Orbán: Migration, EU Direction Testing Bloc’s Unity

  • 28 Jun 2017 8:42 AM
Orbán: Migration, EU Direction Testing Bloc’s Unity
The two issues putting Europe’s unity to the test today are migration and the direction the European Union is headed in, Prime Minister Viktor Orbán said at Fidesz’s “national consultation” campaign closing event in Budapest.

The prime minister said illegal migration was rightfully being called a modern-day “mass migration wave”.

As regards the future of the EU, he said the question was whether the bloc was heading towards “the Europe of Brussels” or a Europe of nation states.

Orbán said both issues were of historic importance for the bloc. He said those who are in favour of a Europe of nations are “eurorealists” rather than eurosceptics. “Eurorealists wish to build the European Union on rock solid foundations rather than on sand,” he said.

The prime minister argued that the “reality of the Europe of nations” is the only such political foundation that exists today. No nation can be dictated whom it must live together with in its own country, Orbán said, adding that this was a sovereign decision to be made by a nation alone.

He said multiculturalism had failed in Europe and the EU was now trying to get member states, including Hungary, to pay the price for it.

The prime minister said the EU was trying to distribute migrants who had been unjustifiably allowed entry into Western Europe among countries that had refused to let them in, like Hungary.

Hungary’s proposal is that rather than being distributed among member states, migrants should be moved out of Europe, he said.

Orbán also said that the “illusion of mass integration” had failed. “It’s painful to say that as good as mass integration may look on paper and in textbooks, the truth is that it doesn’t work,” he said.
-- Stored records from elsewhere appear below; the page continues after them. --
-- ==== Sys2Proof/Word.lean ====
section
/-!
DEFINITION. The word types of the block: bytes, bus addresses and binary64 images (00_scope.md R7, R10, R35).
-/

namespace Sys2Proof

/-- A byte: an unsigned integer 0..255, bit 0 the least significant (R10, R11). -/
abbrev Byte := BitVec 8

/-- A 7-bit bus address; the block's own is 0x48..0x4F (R5, R35). -/
abbrev BusAddr := BitVec 7

/-- A Celsius value at the codec's interface: the 64 bits of an IEEE 754 binary64 number, sign in bit 63,
biased exponent in bits 62..52, fraction in bits 51..0 (R7, R75; the bit layout is IEEE 754's, log entry 8). -/
abbrev Binary64 := BitVec 64

/-- A format bit, port F (R51). -/
abbrev Bit := BitVec 1

end Sys2Proof
end

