/-- Program P3, step 4: the disabling COMMIT is still framed. -/
theorem test_commit_disabling_pec :
    seen (exec .commit (blk 0x0040 0x0048)) =
      some (.success, .nothing, 0x0040, 0x0040, [.write 0x48 1 [0x00, 0x40, 0xFA] .ok]) := by decide

/-- Program P4, step 7. -/
theorem test_commit_fails :
    seen (exec .commit (blk 0x0140 0x10E0 .ioError)) =
      some (.transportError, .info (.transportError 1), 0x0140, 0x10E0, [.write 0x48 1 [0x01, 0x40] .ioError]) := by
  decide

theorem test_refresh :
    seen (exec .refresh (blk 0x0040 0x0040 .ok (.bytes [0x10, 0xE0]))) =
      some (.success, .nothing, 0x0040, 0x10E0, [.read 0x48 1 2 (.bytes [0x10, 0xE0])]) := by decide

/-- The length is checked before the CRC (60_exceptions.md R161). -/
theorem test_refresh_short_answer :
    seen (exec .refresh (blk 0x0048 0x0048 .ok (.bytes [0x00, 0x48]))) =
      some (.busContractViolation, .info (.busContractViolation 1 3 2), 0x0048, 0x0048,
        [.read 0x48 1 3 (.bytes [0x00, 0x48])]) := by decide

theorem test_rdt_active_format :
    seen (exec .rdt (blk 0x0040 0x00C0 .ok (.bytes [0x19, 0x80]))) =
      some (.success, .temperature 0x4049800000000000, 0x0040, 0x00C0, [.read 0x48 0 2 (.bytes [0x19, 0x80])]) := by
  decide

theorem test_rdt_framed :
    ports (exec .rdt (blk 0x0048 0x0048 .ok (.bytes [0x19, 0x80, 0x04]))) =
      some (.success, .temperature 0x4039800000000000) := by decide

theorem test_rdth_hyst :
    seen (exec .rdthHyst (blk 0x0048 0x0048 .ok (.bytes [0x4B, 0x00, 0x87]))) =
      some (.success, .temperature 0x4052C00000000000, 0x0048, 0x0048,
        [.read 0x48 2 3 (.bytes [0x4B, 0x00, 0x87])]) := by decide

theorem test_rdth_tos :
    seen (exec .rdthTos (blk 0x00C8 0x00C8 .ok (.bytes [0x28, 0x00, 0x5B]))) =
      some (.success, .temperature 0x4054000000000000, 0x00C8, 0x00C8,
        [.read 0x48 3 3 (.bytes [0x28, 0x00, 0x5B])]) := by decide

theorem test_wrth_hyst :
    seen (exec (.wrthHyst 0x4052C00000000000) (blk 0x0048 0x0048)) =
      some (.success, .nothing, 0x0048, 0x0048, [.write 0x48 2 [0x4B, 0x00, 0x4C] .ok]) := by decide

theorem test_wrth_hyst_negative :
    seen (exec (.wrthHyst 0xBFB0000000000000) (blk 0x0040 0x0040)) =
      some (.success, .nothing, 0x0040, 0x0040, [.write 0x48 2 [0x80, 0x10] .ok]) := by decide

theorem test_wrth_tos :
    seen (exec (.wrthTos 0x4054000000000000) (blk 0x00C0 0x00C0)) =
      some (.success, .nothing, 0x00C0, 0x00C0, [.write 0x48 3 [0x28, 0x00] .ok]) := by decide

theorem test_wrth_tos_not_a_number :
    seen (exec (.wrthTos 0x7FF8000000000000) (blk 0x0040 0x0040)) =
      some (.invalidOperand, .info (.invalidOperand (.temperature 0x7FF8000000000000)), 0x0040, 0x0040, []) := by
  decide

/-! ### A step -/

/-- P2, step 1. -/
theorem test_step_runs_the_command :
    seen (step { State.reset with commands := [⟨0x34, { p with v := 1 }⟩] }) =
      some (.success, .nothing, 0x0048, 0x0048, []) := by decide

/-- P3, step 8. -/
theorem test_step_illegal :
    seen (step { State.reset with commands := [⟨0x71, p⟩] }) =
      some (.illegalCommand, .info (.illegalCommand 0x71), 0x0040, 0x0040, []) := by decide

/-- P4, step 10. -/
theorem test_step_faulted :
    step { State.reset with faulted := true, commands := [⟨0x49, p⟩] } = .fault .faulted := rfl

theorem test_step_table_word :
    ports (step (State.reset.withFetchWord 8 0x48)) = some (.success, .image 0x00 0x40) := by decide

/-! ### The assembler (30_encoding.md R66) -/

theorem test_assemble_examples :
    assembleLine "CRC8 [0x90, 0x01, 0x00, 0x40]" = .command (.crc8 [0x90, 0x01, 0x00, 0x40]) ∧
    assembleLine "TDEC 0x99, 0x80, 0" = .command (.tdec 0x99 0x80 0) ∧
    assembleLine "PECR 1, [0x00, 0x40, 0xB6]" = .command (.pecr 1 [0x00, 0x40, 0xB6]) ∧
    assembleLine "SET.PEC 1 ; enable" = .command (.setPec 1) ∧ assembleLine "GETA.FMT" = .command .getaFmt := by
  decide

/-- 1.99 is read as the binary64 value nearest to it. -/
theorem test_assemble_temperature :
    assembleLine "TENC 1.99, 1" = .command (.tenc 0x3FFFD70A3D70A3D7 1) := by decide

/-! ### Witnesses: every statement with hypotheses has a state and operands that meet them -/

/-- A block whose PEC bit is on, about to write successfully and to be answered with a good frame for register 1. -/
def framedBlk : State := blk 0x0048 0x0048 .ok (.bytes [0x00, 0x40, 0xB6])

theorem witness_DecodeOfEncodeIsTheCommand :
    (Instr.xwr 3 [0x12]).wellFormed = true ∧ (Instr.xrd 0 2).wellFormed = true := by decide

theorem witness_DecodedCommandReencodes : decode ⟨0x53, p⟩ = .ok (.xwr 3 [1, 2]) := by decide

/-- Both ends of the illegal bytes, and a running block to which one is presented. -/
theorem witness_UnassignedOpcodesRaiseIllegalCommand :
    decode ⟨0x00, p⟩ = .error (.unassigned 0x00) ∧ decode ⟨0xFF, p⟩ = .error (.unassigned 0xFF) ∧
    (decode ⟨0x7B, p⟩).toBool = true ∧ State.reset.faulted = false ∧
    (State.reset.present ⟨0xFF, p⟩).commands = ⟨0xFF, p⟩ :: [] := by decide

theorem witness_StepRunsTheDecodedCommand :
    (State.reset.present ⟨0x55, p⟩).faulted = false ∧ (State.reset.present ⟨0x55, p⟩).commands = ⟨0x55, p⟩ :: [] ∧
    decode ⟨0x55, p⟩ = .ok (.xrd 1 5) := by decide

theorem witness_ConstructionGivesPowerOnCopies :
    ∃ s, State.construct 7 { defaultParams with encOverflow := .fault } = some s := ⟨_, rfl⟩

/-- The two ends of the offsets, and the first one refused; a step that answers a next state. -/
theorem witness_DeviceAddressIsFixedAtConstruction :
    (∃ s, State.construct 0 defaultParams = some s) ∧ (∃ s, State.construct 7 defaultParams = some s) ∧
    State.construct 8 defaultParams = none ∧ (∃ t, step (framedBlk.present ⟨0x55, p⟩) = .next t) :=
  ⟨⟨_, rfl⟩, ⟨_, rfl⟩, rfl, ⟨_, rfl⟩⟩

/-- A command that sets the mark, one that does not, and a faulted block. -/
theorem witness_FaultMarkStopsTheBlock :
    (∃ t, exec .rdt (blk 0x0040 0x0040 .ok (.bytes [0x19])) = .next t ∧ t.faulted = true) ∧
    (∃ t, exec .rdp State.reset = .next t ∧ t.faulted = false) ∧
    (∃ s, State.construct 7 defaultParams = some s) ∧ (∃ t, step (State.reset.present ⟨0x71, p⟩) = .next t) ∧
    { State.reset with faulted := true }.faulted = true :=
  ⟨⟨_, rfl, by decide⟩, ⟨_, rfl, by decide⟩, ⟨_, rfl⟩, ⟨_, rfl⟩, rfl⟩

/-- A broken answer, a kept one, and an agent with no answer scripted. -/
theorem witness_OnlyABrokenAnswerFaults :
    (∃ t, step ((blk 0x0040 0x0040 .ok (.bytes [0x19])).present ⟨0x70, p⟩) = .next t ∧ t.faulted = true) ∧
    (∃ t, step ((blk 0x0040 0x0040 .ok (.bytes [0x19, 0x80])).present ⟨0x70, p⟩) = .next t ∧ t.faulted = false) ∧
    (∃ t, step (State.reset.present ⟨0x70, p⟩) = .next t) ∧ (State.reset.present ⟨0x70, p⟩).readAnswers = [] :=
  ⟨⟨_, rfl, by decide⟩, ⟨_, rfl, by decide⟩, ⟨_, rfl⟩, rfl⟩

/-- A block with a transaction in its history, and a step from it. -/
theorem witness_StepKeepsTheInvariant :
    ∃ s t : State, s.Inv ∧ s.history ≠ [] ∧ step s = .next t := by
  refine ⟨({ framedBlk with history := [.read 0x48 3 2 .ioError] }).present ⟨0x55, p⟩, _, ?_, by decide, rfl⟩
  constructor
  · decide
  · decide
  · decide
  · decide
  · intro e he
    rw [List.mem_singleton.mp (show e ∈ [BusEvent.read 0x48 3 2 .ioError] from he)]
    decide
  · constructor
    · intro h; exact absurd h (by decide)
    · rintro ⟨e, he, hk⟩
      rw [List.mem_singleton.mp (show e ∈ [BusEvent.read 0x48 3 2 .ioError] from he)] at hk
      exact absurd hk (by decide)
  · intro h; exact absurd h (by decide)

theorem witness_ConstructedBlockHasTheInvariant : ∃ s, State.construct 7 defaultParams = some s := ⟨_, rfl⟩

/-- A command that is no setter, and a setter with a field of the other byte. -/
theorem witness_OnlySettersWritePending :
    (∃ t, exec .refresh framedBlk = .next t) ∧ Instr.refresh.isSetter = false ∧
    (∃ t, exec (.setField .format 1) framedBlk = .next t) ∧ FieldId.byteSel .shutDown ≠ FieldId.byteSel .format :=
  ⟨⟨_, rfl⟩, rfl, ⟨_, rfl⟩, by decide⟩

/-- Each of the ways `active` comes to change, and a command that leaves it. -/
theorem witness_OnlyThreeCommandsWriteActive :
    (∃ t, exec .commit (blk 0x0140 0x0040) = .next t ∧ t.status = .success ∧ t.active.word = 0x0140) ∧
    (∃ t, exec .refresh framedBlk = .next t ∧ t.status = .success ∧ t.active.word = 0x0040) ∧
    (∃ t, exec (.setPec 1) State.reset = .next t ∧ t.active.word = 0x0048) ∧
    (∃ t, exec (.setPec 0) framedBlk = .next t ∧ t.active.word = 0x0048) :=
  ⟨⟨_, rfl, by decide⟩, ⟨_, rfl, by decide⟩, ⟨_, rfl, by decide⟩, ⟨_, rfl, by decide⟩⟩

theorem witness_OtherCommandsOnlyReport :
    (Instr.pecr 1 []).isSetter = false ∧ (Instr.pecr 1 []).isBus = false ∧ ∃ t, exec (.pecr 1 []) framedBlk = .next t :=
  ⟨rfl, rfl, ⟨_, rfl⟩⟩

/-- A setter turned away, and a commit that failed. -/
theorem witness_ErrorsLeaveTheCopies :
    (∃ t, exec (.setPec 2) State.reset = .next t ∧ t.result = .info (.invalidFieldValue .pec 2)) ∧
    (∃ t, exec .commit (blk 0x0140 0x0040 .ioError) = .next t ∧ t.result = .info (.transportError 1)) :=
  ⟨⟨_, rfl, by decide⟩, ⟨_, rfl, by decide⟩⟩

theorem witness_StepPerformsAtMostOneTransaction :
    (∃ t, step (State.reset.present ⟨0x48, p⟩) = .next t ∧ t.history = []) ∧
    (∃ t, step (framedBlk.present ⟨0x57, p⟩) = .next t ∧ t.history.length = 1) :=
  ⟨⟨_, rfl, by decide⟩, ⟨_, rfl, by decide⟩⟩

theorem witness_HistoryIsNeverRead : ∃ t, exec .commit framedBlk = .next t := ⟨_, rfl⟩

theorem witness_PendingIsReadOnlyByItsReaders :
    Instr.refresh.readsPending = false ∧ Instr.refresh.isSetter = false ∧ ∃ t, exec .refresh framedBlk = .next t :=
  ⟨rfl, rfl, ⟨_, rfl⟩⟩

/-- Another `active`, 0x1F2E in place of 0x0048, with the same two bits. -/
theorem witness_OnlyPecAndFormatBitsOfActiveMatter :
    Instr.rdt.showsActive = false ∧ (0x2E : Byte)[3] = framedBlk.active.b1[3] ∧
    (0x2E : Byte)[7] = framedBlk.active.b1[7] ∧ ∃ t, exec .rdt framedBlk = .next t :=
  ⟨rfl, by decide, by decide, ⟨_, rfl⟩⟩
Instead, parallel societies are created with rising crime rates and deteriorating public safety, the threat of terrorism and terrorist attacks, he argued.

Orbán said only Europe could decide on its own future. “And by this Europe we don’t mean Brussels or European leaders but rather the community of European citizens,” the prime minister said.

“But Europe has stopped asking its people for their opinions.” He said there was a broad consensus in Hungary on the need to protect the country’s migration policy and economic independence from EU intervention.

Assessing the results of the government’s nationwide survey, Orbán said the Hungarian people had confirmed that they want Hungary to be free to shape its own economic policy.

“We must keep the regulation of taxes and energy prices in our hands and must not let these competences be transferred” to Brussels, he said. Hungarians do not want to accept illegal migrants, “not a single one, not even temporarily or in any way at all”, he insisted.

He said that “as long as there are jobless Hungarians, others should not be given employment”. He suggested that the community itself take care of “even the hardest of least appreciated work” rather than “pass on” menial jobs to immigrants.

“If we want to make Hungary a strong nation we must ensure employment for everyone and appreciate any job,” Orbán added.

Hungarians do not want to give Brussels control over Hungary, Orbán said.

They do not want to give any more powers or transfer more competences to Brussels than those laid out in Hungary’s treaty of accession, he added.